Le blocus d'Ormuz provoque une flambée de 40% des prix des engrais
Le blocus commercial effectif du détroit d'Ormuz début mars 2026 a immédiatement provoqué des ondes de choc sur les marchés des matières premières, commençant par l'énergie et se propageant rapidement à l'agriculture. L'arrêt du passage commercial, déclenché par un conflit escaladant avec l'Iran, a perturbé plus de 20 millions de barils de pétrole par jour. L'impact le plus profond, cependant, concerne la chaîne d'approvisionnement mondiale en engrais. Le gaz naturel, un intrant clé pour les engrais azotés, a vu ses lignes d'approvisionnement coupées, provoquant une envolée des prix de l'urée de 30 à 40 % depuis le début du conflit. Ce choc des prix s'est déjà répercuté sur les marchés boursiers, les producteurs nord-américains comme Nutrien et LSB Industries ayant gagné respectivement 19 % et 57 % au cours du mois dernier, étant géographiquement isolés de la perturbation immédiate.

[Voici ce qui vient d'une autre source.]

namespace Sys2Proof
namespace Machine

/-! ## Decoded instructions -/

/-- The operation of a register or immediate arithmetic instruction. -/
inductive Alu where
  | add
  | sub
  | sll
  | slt
  | sltu
  | xor
  | srl
  | sra
  | or
  | and
  | mul
  | mulh
  | mulhsu
  | mulhu
  | div
  | divu
  | rem
  | remu
deriving DecidableEq, Repr

/-- One instruction. Register numbers are fields of its word. -/
inductive Rv where
  | lui (rd : Nat) (imm : DWord)
  | auipc (rd : Nat) (imm : DWord)
  | jal (rd : Nat) (off : DWord)
  | jalr (rd rs1 : Nat) (off : DWord)
  | branch (f3 rs1 rs2 : Nat) (off : DWord)
  | load (f3 rd rs1 : Nat) (off : DWord)
  | store (f3 rs1 rs2 : Nat) (off : DWord)
  | aluImm (op : Alu) (w : Bool) (rd rs1 : Nat) (imm : DWord)
  | alu (op : Alu) (w : Bool) (rd rs1 rs2 : Nat)
  | fence
  | ecall
  | ebreak
  | mret
  | wfi
  | csr (op : CsrOp) (useImm : Bool) (rd src c : Nat)
  | lr (size rd rs1 : Nat)
  | sc (size rd rs1 rs2 : Nat)
  | amo (op : AmoOp) (size rd rs1 rs2 : Nat)
  | fload (size rd rs1 : Nat) (off : DWord)
  | fstore (size rs1 rs2 : Nat) (off : DWord)
  | fma (dbl : Bool) (k rm rd rs1 rs2 rs3 : Nat)
  | fop (dbl : Bool) (f5 rm rd rs1 rs2 : Nat)
  | dzlSetup (rs1 uimm : Nat)
  | cfence
  | cord (rd : Nat)
  | dzcWfi (ember : Bool)
deriving DecidableEq, Repr

/-! ## Decoding -/

/-- A field of n bits sign-extended to 64 bits. -/
def sx (n v : Nat) : DWord := BitVec.ofInt 64 (BitVec.ofNat n v).toInt

/-- Immediates of the five formats. -/
def immI (w : Nat) : DWord := sx 12 (bits w 20 12)
def immS (w : Nat) : DWord := sx 12 (bits w 25 7 * 32 + bits w 7 5)
def immB (w : Nat) : DWord := sx 13 (bits w 31 1 * 4096 + bits w 7 1 * 2048 + bits w 25 6 * 32 + bits w 8 4 * 2)
def immU (w : Nat) : DWord := sx 32 (bits w 12 20 * 4096)
def immJ (w : Nat) : DWord := sx 21 (bits w 31 1 * 2 ^ 20 + bits w 12 8 * 4096 + bits w 20 1 * 2048 + bits w 21 10 * 2)

/-- Register-register operations by funct7 and funct3. -/
def aluOf (f7 f3 : Nat) (w : Bool) : Option Alu :=
  if f7 = 0 then
    match f3 with
    | 0 => some .add
    | 1 => some .sll
    | 2 => if w then none else some .slt
    | 3 => if w then none else some .sltu
    | 4 => if w then none else some .xor
    | 5 => some .srl
    | 6 => if w then none else some .or
    | _ => if w then none else some .and
  else if f7 = 32 then
    match f3 with
    | 0 => some .sub
    | 5 => some .sra
    | _ => none
  else if f7 = 1 then
    match f3 with
    | 0 => some .mul
    | 1 => if w then none else some .mulh
    | 2 => if w then none else some .mulhsu
    | 3 => if w then none else some .mulhu
    | 4 => some .div
    | 5 => some .divu
    | 6 => some .rem
    | _ => some .remu
  else none

/-- AMO operations by funct5. -/
def amoOf (f5 : Nat) : Option AmoOp :=
  match f5 with
  | 0 => some .add
  | 1 => some .swap
  | 4 => some .xor
  | 8 => some .or
  | 12 => some .and
  | 16 => some .min
  | 20 => some .max
  | 24 => some .minu
  | 28 => some .maxu
  | _ => none

/-- Immediate arithmetic. -/
def decodeImm (w : Nat) (word : Bool) : Option Rv :=
  let f3 := bits w 12 3
  let rd := bits w 7 5
  let rs1 := bits w 15 5
  let sh := if word then 5 else 6
  let shamt : DWord := BitVec.ofNat 64 (bits w 20 sh)
  let hi := bits w (20 + sh) (12 - sh)
  let sraHi := if word then 32 else 16
  if f3 = 1 then (if hi = 0 then some (.aluImm .sll word rd rs1 shamt) else none)
  else if f3 = 5 then
    if hi = 0 then some (.aluImm .srl word rd rs1 shamt)
    else if hi = sraHi then some (.aluImm .sra word rd rs1 shamt) else none
  else if f3 = 0 then some (.aluImm .add word rd rs1 (immI w))
  else if word then none
  else (aluOf 0 f3 false).map (fun op => .aluImm op false rd rs1 (immI w))

/-- The formats' rounding-mode field names a mode: 5 and 6 are reserved. -/
def rmOk (rm : Nat) : Bool := rm < 5 || rm == 7

/-- Floating-point operations: the encodings that exist. -/
def decodeFop (w : Nat) : Option Rv :=
  let f7 := bits w 25 7
  let f5 := f7 / 4
  let fmt := f7 % 4
  let rm := bits w 12 3
  let rd := bits w 7 5
  let rs1 := bits w 15 5
  let rs2 := bits w 20 5
  let dbl := fmt == 1
  let ok := fmt < 2 && (match f5 with
    | 0 => rmOk rm
    | 1 => rmOk rm
    | 2 => rmOk rm
    | 3 => rmOk rm
    | 11 => rmOk rm && rs2 == 0
    | 4 => rm < 3
    | 5 => rm < 2
    | 20 => rm < 3
    | 8 => rmOk rm && rs2 == (if dbl then 0 else 1)
    | 24 => rmOk rm && rs2 < 4
    | 26 => rmOk rm && rs2 < 4
    | 28 => rs2 == 0 && rm < 2
    | 30 => rs2 == 0 && rm == 0
    | _ => false)
  if ok then some (.fop dbl f5 rm rd rs1 rs2) else none

/-- SYSTEM instructions. -/
def decodeSystem (w : Nat) : Option Rv :=
  let f3 := bits w 12 3
  let rd := bits w 7 5
  let rs1 := bits w 15 5
  let c := bits w 20 12
  match f3 with
  | 0 =>
    if w = 0x73 then some .ecall else if w = 0x100073 then some .ebreak else if w = 0x30200073 then some .mret
    else if w = 0x10500073 then some .wfi else none
  | 1 => some (.csr .rw false rd rs1 c)
  | 2 => some (.csr .rs false rd rs1 c)
  | 3 => some (.csr .rc false rd rs1 c)
  | 5 => some (.csr .rw true rd rs1 c)
  | 6 => some (.csr .rs true rd rs1 c)
  | 7 => some (.csr .rc true rd rs1 c)
  | _ => none

/-- A 32-bit instruction; none is illegal. -/
def decode32 (w : Nat) : Option Rv :=
  let f3 := bits w 12 3
  let f7 := bits w 25 7
  let rd := bits w 7 5
  let rs1 := bits w 15 5
  let rs2 := bits w 20 5
  match bits w 0 7 with
  | 0x37 => some (.lui rd (immU w))
  | 0x17 => some (.auipc rd (immU w))
  | 0x6F => some (.jal rd (immJ w))
  | 0x67 => if f3 = 0 then some (.jalr rd rs1 (immI w)) else none
  | 0x63 => if f3 = 2 ∨ f3 = 3 then none else some (.branch f3 rs1 rs2 (immB w))
  | 0x03 => if f3 = 7 then none else some (.load f3 rd rs1 (immI w))
  | 0x23 => if 3 < f3 then none else some (.store f3 rs1 rs2 (immS w))
  | 0x13 => decodeImm w false
  | 0x1B => decodeImm w true
  | 0x33 => (aluOf f7 f3 false).map (fun op => .alu op false rd rs1 rs2)
  | 0x3B => (aluOf f7 f3 true).map (fun op => .alu op true rd rs1 rs2)
  | 0x0F => if f3 < 2 then some .fence else none
  | 0x73 => decodeSystem w
  | 0x2F =>
    if f3 ≠ 2 ∧ f3 ≠ 3 then none
    else
      let size := 2 ^ f3
      if f7 / 4 = 2 then (if rs2 = 0 then some (.lr size rd rs1) else none)
      else if f7 / 4 = 3 then some (.sc size rd rs1 rs2)
      else (amoOf (f7 / 4)).map (fun op => .amo op size rd rs1 rs2)
  | 0x07 => if f3 = 2 ∨ f3 = 3 then some (.fload (2 ^ f3) rd rs1 (immI w)) else none
  | 0x27 => if f3 = 2 ∨ f3 = 3 then some (.fstore (2 ^ f3) rs1 rs2 (immS w)) else none
  | 0x43 => if f7 % 4 < 2 && rmOk f3 then some (.fma (f7 % 4 == 1) 0 f3 rd rs1 rs2 (f7 / 4)) else none
  | 0x47 => if f7 % 4 < 2 && rmOk f3 then some (.fma (f7 % 4 == 1) 1 f3 rd rs1 rs2 (f7 / 4)) else none
  | 0x4B => if f7 % 4 < 2 && rmOk f3 then some (.fma (f7 % 4 == 1) 2 f3 rd rs1 rs2 (f7 / 4)) else none
  | 0x4F => if f7 % 4 < 2 && rmOk f3 then some (.fma (f7 % 4 == 1) 3 f3 rd rs1 rs2 (f7 / 4)) else none
  | 0x53 => decodeFop w
  | 0x0B => if f3 = 0 ∧ rd = 0 then some (.dzlSetup rs1 (bits w 20 12)) else none
  | 0x2B =>
    if w = 0x2B then some .cfence
    else if f3 = 1 ∧ bits w 15 17 = 0 then some (.cord rd)
    else if w = 0x202B then some (.dzcWfi false)
    else if w = 0x10202B then some (.dzcWfi true)
    else none
  | _ => none

/-- x8 to x15 by a three-bit field. -/
def creg (c lo : Nat) : Nat := 8 + bits c lo 3
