/-- A DIO channel is an enabled output of an enabled safety block. -/
def State.safDrives (s : State) (o : Nat) : Bool :=
  (List.range 32).any (fun n => s.on (F.SAF_BCTL_EN n) &&
    ((s.on (F.SAF_BOUT_OUT1_EN n) && s.rd (F.SAF_BOUT_OUT1 n) == o) || (s.on (F.SAF_BOUT_OUT2_EN n) && s.rd (F.SAF_BOUT_OUT2 n) == o)))

/-- The end of an FLD_SET_FUNC that fails its checks. [DEDUCED, unsafe: notes/assumptions/63.md] -/
def State.setFuncFails (s : State) (c : Cmd) : Option Final :=
  let i := c.island
  let w0 := c.word 0xC
  let w1 := c.word 0x10
  if !(c.headerOk && c.fld 8 6 2 == 0 && c.fld 8 12 20 == 0 && c.zeroFrom 0x14) then some finBad
  else match s.fldOwner c false with
    | some f => some f
    | none =>
      if isDio i then
        if w0 / 2 ^ 27 ≠ 0 ∨ w1 / 2 ^ 18 ≠ 0 then some finBad
        else match s.dioCfgBad w0 w1 with
          | some d => some ⟨stBadDescriptor, d, []⟩
          | none =>
            if s.safDrives (16 * (i - 16) + c.chan) then some ⟨stBadDescriptor, 0x30, []⟩
            else if s.link i ≠ lnRunning then some ⟨stPortNotReady, 0, []⟩ else none
      else if isAi i then
        if 1 < c.chan ∨ w0 / 2 ^ 13 ≠ 0 ∨ w1 / 2 ^ 4 ≠ 0 ∨ aiCfgBad (2 * (i - 24) + c.chan) w0 w1 then some finBad
        else if s.link i ≠ lnRunning then some ⟨stPortNotReady, 0, []⟩ else none
      else some finBad

/-- FLD_SET_FUNC: ACCEPTED; its three frames follow, after those of an earlier change of the island. -/
def fldSetFunc (s : State) : State := s.doLong 0x14 opSetFunc (fun c s => s.setOut { c with aux := [1] })

/-- FLD_REARM. -/
def runFldRearm (c : Cmd) (s : State) : State × Final :=
  let i := c.island
  if !(c.headerOk && c.fld 8 6 10 == 0 && c.fld 8 17 15 == 0 && c.fld 0xC 16 16 == 0 && c.zeroFrom 0x10) then (s, finBad)
  else match s.fldOwner c false with
    | some f => (s, f)
    | none =>
      if !isDio i then (s, finBad)
      else
        let x := s.isl i
        (s.setIsl i { x with
          rearmMask := x.rearmMask ||| c.fld 0xC 0 16, rearmGroup := x.rearmGroup || c.fld 8 16 1 == 1 }, finOk [])

/-- FLD_REARM in the Field Engine's hand. -/
def fldRearm (s : State) : State := s.doShort 0x14 0x12 runFldRearm

/-- FLD_READ. -/
def runFldRead (c : Cmd) (s : State) : State × Final :=
  let buf := c.addr 0x10
  if !(c.headerOk && c.fld 8 6 26 == 0 && c.word 0xC == 0 && c.fld 0x14 8 24 == 0 && c.zeroFrom 0x18) || buf % 32 != 0 then (s, finBad)
  else match s.fldOwner c true with
    | some f => (s, f)
    | none => if s.engineMayWrite buf 32 then (s.outBuf c buf (s.islandIn c.island), finOk []) else (s, finBad)

/-- FLD_READ in the Field Engine's hand. -/
def fldRead (s : State) : State := s.doShort 0x14 0x13 runFldRead

/-- FLD_LINK_RESTART. -/
def runFldLinkRestart (c : Cmd) (s : State) : State × Final :=
  let i := c.island
  if !(c.headerOk && c.fld 8 6 26 == 0 && c.zeroFrom 0xC) then (s, finBad)
  else match s.fldOwner c false with
    | some f => (s, f)
    | none =>
      if s.link i ≠ lnHeld then (s, finBad)
      else if (s.isl i).upOk < 3 then (s, ⟨stPortNotReady, 0, []⟩)
      else (s.linkLoad i, finOk [])

/-- FLD_LINK_RESTART in the Field Engine's hand. -/
def fldLinkRestart (s : State) : State := s.doShort 0x14 0x14 runFldLinkRestart

/-- A write to FLD_CLR (R436). -/
def fldClr (_who : Requester) (w : Word) (s : State) : State :=
  if w.getLsbD 0 then
    allIslands.foldl (fun t i => (t.wr (F.FLD_LNK_FAULTS i) 0).wr (F.FLD_LNK_CRC_ERR i) 0) s
  else s

/-! ## Meanings -/

/-- The effect of FLD_DOWNLINK_FRAME. -/
def execFldDownlinkFrame (tests : List IslandId) (s : State) : Host.Outcome State Fault Refusal :=
  .next (fldDownlinkFrame tests s)
/-- The effect of ISLAND_FRAME_APPLY. -/
def execIslandFrameApply (i : IslandId) (done : Bool) (s : State) : Host.Outcome State Fault Refusal :=
  .next (islandFrameApply i done s)
/-- The effect of FLD_UPLINK_FRAME. -/
def execFldUplinkFrame (i : IslandId) (pass : Bool) (s : State) : Host.Outcome State Fault Refusal :=
  .next (fldUplinkFrame i pass s)
/-- The effect of FLD_FRAME_LOST. -/
def execFldFrameLost (i : IslandId) (up : Bool) (arrived : Option (List Byte)) (s : State) : Host.Outcome State Fault Refusal :=
  .next (fldFrameLost i up arrived s)
/-- The effect of ISLAND_LINK_LOSS. -/
def execIslandLinkLoss (i : IslandId) (s : State) : Host.Outcome State Fault Refusal := .next (islandLinkLoss i s)
/-- The effect of DI_SAMPLE. -/
def execDiSample (i : Fin 24) (mV : List Int) (v : BitVec 16) (cur : BitVec 16) (temp : Byte) (s : State) : Host.Outcome State Fault Refusal :=
  .next (diSample i mV v cur temp s)
/-- The effect of DI_DEBOUNCE_EXPIRY. -/
def execDiDebounceExpiry (i : Fin 24) (j : Fin 16) (s : State) : Host.Outcome State Fault Refusal :=
  .next (diDebounceExpiry i j s)
/-- The effect of DI_VS_CHANGE. -/
def execDiVsChange (k : Fin 16) (s : State) : Host.Outcome State Fault Refusal :=
  .next (diVsChange k s)
/-- The effect of DIO_SHORT_DETECT. -/
def execDioShortDetect (g : Fin 8) (j : Fin 16) (limit : Option Bool) (s : State) : Host.Outcome State Fault Refusal :=
  .next (dioShortDetect g j limit s)
/-- The effect of DIO_THERMAL_SHUTDOWN. -/
def execDioThermalShutdown (g : Fin 8) (j : Fin 16) (s : State) : Host.Outcome State Fault Refusal :=
  .next (dioThermalShutdown g j s)
/-- The effect of DIO_THERMAL_COOL. -/
def execDioThermalCool (g : Fin 8) (j : Fin 16) (s : State) : Host.Outcome State Fault Refusal :=
  .next (dioThermalCool g j s)
/-- The effect of DIO_RETRY_TIMER. -/
def execDioRetryTimer (g : Fin 8) (j : Fin 16) (s : State) : Host.Outcome State Fault Refusal :=
  .next (dioRetryTimer g j s)
/-- The effect of DIO_EXT_FEED. -/
def execDioExtFeed (g : Fin 8) (j : Fin 16) (s : State) : Host.Outcome State Fault Refusal :=
  .next (dioExtFeed g j s)
/-- The effect of DIO_VDO_LOW. -/
def execDioVdoLow (g : Fin 8) (s : State) : Host.Outcome State Fault Refusal :=
  .next (dioVdoLow g s)
/-- The effect of DIO_GROUP_OC. -/
def execDioGroupOc (g : Fin 8) (mean : Nat) (s : State) : Host.Outcome State Fault Refusal :=
  .next (dioGroupOc g mean s)
/-- The effect of DIO_GROUP_TRIP. -/
def execDioGroupTrip (g : Fin 8) (s : State) : Host.Outcome State Fault Refusal := .next (dioGroupTrip g s)
/-- The effect of DIO_ONDIAG_MEASURE. -/
def execDioOndiagMeasure (g : Fin 8) (j : Fin 16) (uA : Nat) (s : State) : Host.Outcome State Fault Refusal :=
  .next (dioOndiagMeasure g j uA s)
/-- The effect of DIO_OFFDIAG_CHECK. -/
def execDioOffdiagCheck (g : Fin 8) (j : Fin 16) (mV : Int) (s : State) : Host.Outcome State Fault Refusal :=
  .next (dioOffdiagCheck g j mV s)
/-- The effect of PWM_PERIOD_START. -/
def execPwmPeriodStart (g : Fin 8) (j : Fin 16) (s : State) : Host.Outcome State Fault Refusal :=
  .next (pwmPeriodStart g j s)
/-- The effect of PWM_RAMP_TICK. -/
def execPwmRampTick (s : State) : Host.Outcome State Fault Refusal := .next (pwmRampTick s)
/-- The effect of FLD_WRITE. -/
def execFldWrite (s : State) : Host.Outcome State Fault Refusal := .next (fldWrite s)
/-- The effect of FLD_SET_FUNC. -/
def execFldSetFunc (s : State) : Host.Outcome State Fault Refusal := .next (fldSetFunc s)
/-- The effect of FLD_REARM. -/
def execFldRearm (s : State) : Host.Outcome State Fault Refusal := .next (fldRearm s)
/-- The effect of FLD_READ. -/
def execFldRead (s : State) : Host.Outcome State Fault Refusal := .next (fldRead s)
/-- The effect of FLD_LINK_RESTART. -/
def execFldLinkRestart (s : State) : Host.Outcome State Fault Refusal := .next (fldLinkRestart s)
/-- The effect of FLD_CLR. -/
def execFldClr (who : Requester) (w : Word) (s : State) : Host.Outcome State Fault Refusal :=
  .next (s.arrive who Reg.FLD_CLR w (fun t => fldClr who w t))
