/-- Input stages (R417, R418, R419): a sample with and without a debounce time, a debounce time that expires, a wake input, and the supply
of a group. A clause that ends in t = s (an event before its instant or without its condition changes nothing) is the model's choice,
notes/assumptions/2.md. Where the clauses meet what notes/assumptions/62.md, notes/assumptions/91.md record, they say the model's choice. -/
def Obligations.InputStages : Prop :=
  (∀ (i : Fin 24) (mV : List Int) (v cur : BitVec 16) (temp : Byte) (s : State), s.islandsLive = true →
    s.tb.locked = false ∨ (s.raw % 5000 = 0 ∧ (s.isl i.val).sampleAt ≠ some s.raw) → (∀ j ∈ List.range 16, s.debounce i.val j ≠ 0) →
    ∃ t, exec (.diSample i mV v cur temp) s = .next t ∧
      (∀ j < 16, t.inCh i.val j = { s.inCh i.val j with
        sample := s.inLevel i.val j (mV.getD j 0),
        held := if s.inLevel i.val j (mV.getD j 0) = (s.inCh i.val j).state then 0
          else if (s.inCh i.val j).sample = (s.inCh i.val j).state then 0 else (s.inCh i.val j).held + 1,
        since := if s.inLevel i.val j (mV.getD j 0) = (s.inCh i.val j).sample then (s.inCh i.val j).since else s.raw }) ∧
      t.isl i.val = { s.isl i.val with
        sampleAt := some s.raw, volt := v, cur := cur, temp := temp,
        lowAt := if v.toNat < 18000 then some ((s.isl i.val).lowAt.getD s.raw) else none,
        fullAt := if 18500 ≤ v.toNat then some ((s.isl i.val).fullAt.getD s.raw) else none,
        highAt := if 31000 < v.toNat then some ((s.isl i.val).highAt.getD s.raw) else none,
        tripAt := if 5000 < cur.toNat then some ((s.isl i.val).tripAt.getD s.raw) else none } ∧ t = { s with fld := { s.fld with islands := t.fld.islands, ins := t.fld.ins } }) ∧
  (∀ (i : Fin 24) (mV : List Int) (v cur : BitVec 16) (temp : Byte) (s : State), s.islandsLive = true →
    s.tb.locked = false ∨ (s.raw % 5000 = 0 ∧ (s.isl i.val).sampleAt ≠ some s.raw) → i.val ≠ 0 → (∀ j ∈ List.range 16, s.debounce i.val j = 0) →
    ∃ t, exec (.diSample i mV v cur temp) s = .next t ∧
      (∀ j < 16, (t.inCh i.val j).sample = s.inLevel i.val j (mV.getD j 0) ∧ (t.inCh i.val j).state = s.inLevel i.val j (mV.getD j 0) ∧
        (t.inCh i.val j).rise =
          (if s.inLevel i.val j (mV.getD j 0) && !(s.inCh i.val j).state then (s.inCh i.val j).rise + 1 else (s.inCh i.val j).rise)) ∧
      t.isl i.val = { s.isl i.val with
        sampleAt := some s.raw, volt := v, cur := cur, temp := temp,
        lowAt := if v.toNat < 18000 then some ((s.isl i.val).lowAt.getD s.raw) else none,
        fullAt := if 18500 ≤ v.toNat then some ((s.isl i.val).fullAt.getD s.raw) else none,
        highAt := if 31000 < v.toNat then some ((s.isl i.val).highAt.getD s.raw) else none,
        tripAt := if 5000 < cur.toNat then some ((s.isl i.val).tripAt.getD s.raw) else none } ∧ t = { s with fld := { s.fld with islands := t.fld.islands, ins := t.fld.ins } }) ∧
  (∀ (i : Fin 24) (mV : List Int) (v cur : BitVec 16) (temp : Byte) (s : State), s.islandsLive = true →
    s.tb.locked = false ∨ (s.raw % 5000 = 0 ∧ (s.isl i.val).sampleAt ≠ some s.raw) →
    ∃ w0 t, w0 = (List.range 16).foldl (fun (u : State) (j : Nat) => u.sampleIn i.val j (u.inLevel i.val j (mV.getD j 0))) s ∧
      exec (.diSample i mV v cur temp) s = .next t ∧ t = w0.setIsl i.val ((w0.isl i.val).measure v cur temp w0.raw)) ∧
  (∀ (i : Fin 24) (mV : List Int) (v cur : BitVec 16) (temp : Byte) (s : State),
    s.islandsLive = false ∨ (s.tb.locked = true ∧ (s.raw % 5000 ≠ 0 ∨ (s.isl i.val).sampleAt = some s.raw)) →
    ∃ t, exec (.diSample i mV v cur temp) s = .next t ∧ t = s) ∧
  (∀ (i j : Nat) (mV : Int) (s : State), s.inType i < 2 →
    (if mV ≤ 7000 then s.inLevel i j mV = false else if 13000 ≤ mV then s.inLevel i j mV = true
      else if (s.fallAt i j : Int) < mV ∧ mV < (s.riseAt i j : Int) then s.inLevel i j mV = (s.inCh i j).sample else s.fallAt i j + 1000 ≤ s.riseAt i j)) ∧
  (∀ (i j : Nat) (mV : Int) (s : State), 2 ≤ s.inType i →
    (if mV ≤ 6000 then s.inLevel i j mV = false else if 10500 ≤ mV then s.inLevel i j mV = true
      else if (s.fallAt i j : Int) < mV ∧ mV < (s.riseAt i j : Int) then s.inLevel i j mV = (s.inCh i j).sample else s.fallAt i j + 1000 ≤ s.riseAt i j)) ∧
  (∀ (j : Nat) (x : InCh) (s : State), x.sample = true → x.state = false →
    ∃ v, v = s.setIn 0 j { x with state := true, rise := x.rise + 1 } ∧ s.inFollow 0 j x = v.wakeLatch [(wkDi, j)]) ∧
  (∀ (i : Fin 24) (j : Fin 16) (s : State), s.islandsLive = true → (s.inCh i.val j.val).sample ≠ (s.inCh i.val j.val).state →
    s.debounce i.val j.val ≤ (s.inCh i.val j.val).held → i.val ≠ 0 ∨ (s.inCh i.val j.val).sample = false →
    ∃ t, exec (.diDebounceExpiry i j) s = .next t ∧ onlyIn i.val j.val s t ∧
      t.inCh i.val j.val = { s.inCh i.val j.val with
        state := (s.inCh i.val j.val).sample,
        rise := if (s.inCh i.val j.val).sample then (s.inCh i.val j.val).rise + 1 else (s.inCh i.val j.val).rise }) ∧
  (∀ (i : Fin 24) (j : Fin 16) (s : State), s.islandsLive = true → (s.inCh 0 j.val).sample = true → (s.inCh 0 j.val).state = false → i.val = 0 →
    s.debounce 0 j.val ≤ (s.inCh 0 j.val).held →
    ∃ v t, v = s.setIn 0 j.val { s.inCh 0 j.val with state := true, rise := (s.inCh 0 j.val).rise + 1 } ∧
      exec (.diDebounceExpiry i j) s = .next t ∧ t = v.wakeLatch [(wkDi, j.val)]) ∧
  (∀ (i : Fin 24) (j : Fin 16) (s : State), s.islandsLive = false ∨ (s.inCh i.val j.val).sample = (s.inCh i.val j.val).state ∨
    (s.inCh i.val j.val).held < s.debounce i.val j.val →
    ∃ t, exec (.diDebounceExpiry i j) s = .next t ∧ t = s) ∧
  (∀ (k : Fin 16) (s : State), s.islandsLive = true → s.rd (F.FLD_DI_VS_MON k.val) = 1 → (s.isl k.val).low = false → (s.isl k.val).high = false →
    (s.isl k.val).vsLow s.raw = true ∨ (s.isl k.val).vsHigh s.raw = true →
    ∃ t, exec (.diVsChange k) s = .next t ∧ t.isl k.val = { s.isl k.val with
        low := (s.isl k.val).vsLow s.raw, high := (s.isl k.val).vsHigh s.raw } ∧
      raised [(322 + k.val, [BitVec.ofNat 32 (1 + 4 * b2n ((s.isl k.val).vsLow s.raw) + 8 * b2n ((s.isl k.val).vsHigh s.raw) +
        256 * ((s.isl k.val).volt.toNat / 200 % 256))])] s t ∧
      t = { s with evt := t.evt, regs := t.regs, fld := { s.fld with islands := t.fld.islands } } ∧ t.regs = s.regs) ∧
  (∀ (k : Fin 16) (s : State), s.islandsLive = true → s.rd (F.FLD_DI_VS_MON k.val) = 1 →
    (s.isl k.val).low = true ∨ (s.isl k.val).high = true ∨ ((s.isl k.val).vsLow s.raw = false ∧ (s.isl k.val).vsHigh s.raw = false) →
    ∃ t, exec (.diVsChange k) s = .next t ∧ onlyIsl k.val s t ∧ t.isl k.val = { s.isl k.val with
        low := (s.isl k.val).vsLow s.raw, high := (s.isl k.val).vsHigh s.raw }) ∧
  (∀ (k : Fin 16) (s : State), s.islandsLive = false ∨ s.rd (F.FLD_DI_VS_MON k.val) = 0 → ∃ t, exec (.diVsChange k) s = .next t ∧ t = s) ∧
  (∀ (x : Island) (a raw : Nat), x.lowAt = some a → x.vsLow raw = (if x.low then decide (x.volt.toNat < 18500) else decide (a + 500000 ≤ raw))) ∧
  (∀ (x : Island) (a raw : Nat), x.highAt = some a → x.vsHigh raw = (if x.high then decide (30500 < x.volt.toNat) else decide (a + 500000 ≤ raw))) ∧
  (∀ (x : Island) (raw : Nat), x.low = false → x.lowAt = none → x.high = false → x.highAt = none → x.vsLow raw = false ∧ x.vsHigh raw = false)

Les prix du maïs face à une hausse de 30% alors qu'un choc de l'offre menace
Bank of America avertit que les marchés agricoles n'ont pas encore pleinement intégré l'impact d'un conflit prolongé. La crise se propage de l'énergie à l'alimentation par une transmission claire en trois étapes : augmentation des prix de l'énergie, hausse des coûts des engrais et du transport, et une contraction éventuelle de l'offre de récoltes. Le maïs est particulièrement vulnérable en tant que culture à forte teneur en azote. Si le conflit s'étend au deuxième trimestre de 2026, les analystes prévoient que les prix du maïs pourraient grimper de 20 à 30 %, avec une augmentation de 15 à 20 % pour le blé. La perturbation menace de faire chuter le ratio stocks/utilisation de maïs américain d'un niveau prévu de 13 % à un plus bas décennal de 8,7 % pour la saison 2026/27, créant des conditions où les prix pourraient tester leurs sommets de 2022.
Dans cet environnement de faibles stocks, les prix du maïs pourraient facilement dépasser 6 dollars le boisseau. Si le conflit s'éternise au second semestre 2026, un nouveau test du record historique de 8 dollars le boisseau n'est pas à exclure.
— Daryna Kovalska, Stratégiste, Bank of America.
La paralysie du centre de production mondial pose un risque plus important qu'en 2022
La crise actuelle présente un risque systémique plus important que la perturbation de 2022 causée par la guerre russo-ukrainienne. Alors que l'événement de 2022 était concentré en Europe et dans la CEI, qui représentaient respectivement seulement 17 % et 11 % de la capacité mondiale d'engrais, le blocus d'Ormuz cible directement le centre de gravité mondial de l'industrie. L'Inde, le Moyen-Orient et l'Asie – tous fortement dépendants du détroit pour les importations d'énergie ou les exportations directes – représentent 65 à 70 % de l'approvisionnement mondial en urée. La paralysie de ce centre de production, associée aux fermetures d'usines au Qatar et aux réductions de production en Inde et au Pakistan, crée une crise tirée par l'offre qui dépasse de loin le choc tiré par les coûts de 2022. Cette vulnérabilité structurelle a incité les investisseurs institutionnels à passer rapidement de positions nettes courtes à nettes longues sur les matières premières agricoles, pariant que le pire est encore à venir.